** Records follows **

-- ==== Sys2Proof/Laws/State.lean ====
section
/-! SUPPORT. One lemma per field per update of the part and of the state, true by unfolding, so that no later
proof unfolds a record update. -/

namespace Sys2Proof.Machine

/-! ### The state -/

@[simp] theorem State.withPending_part (s : State) (q : List Instr) : (s.withPending q).part = s.part := rfl
@[simp] theorem State.withPending_pending (s : State) (q : List Instr) : (s.withPending q).pending = q := rfl
@[simp] theorem State.act_eq (s : State) (f : Part → Part) : s.act f = .next { s with part := f s.part } := rfl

** End of Records **

**Your assignment**
Line by line, retype the data exactly as written.

**Solution**
-- ==== Sys2Proof/Laws/State.lean ====
section
/-! SUPPORT. One lemma per field per update of the part and of the state, true by unfolding, so that no later
proof unfolds a record update. -/

namespace Sys2Proof.Machine

/-! ### The state -/

@[simp] theorem State.withPending_part (s : State) (q : List Instr) : (s.withPending q).part = s.part := rfl
@[simp] theorem State.withPending_pending (s : State) (q : List Instr) : (s.withPending q).pending = q := rfl
@[simp] theorem State.act_eq (s : State) (f : Part → Part) : s.act f = .next { s with part := f s.part } := rfl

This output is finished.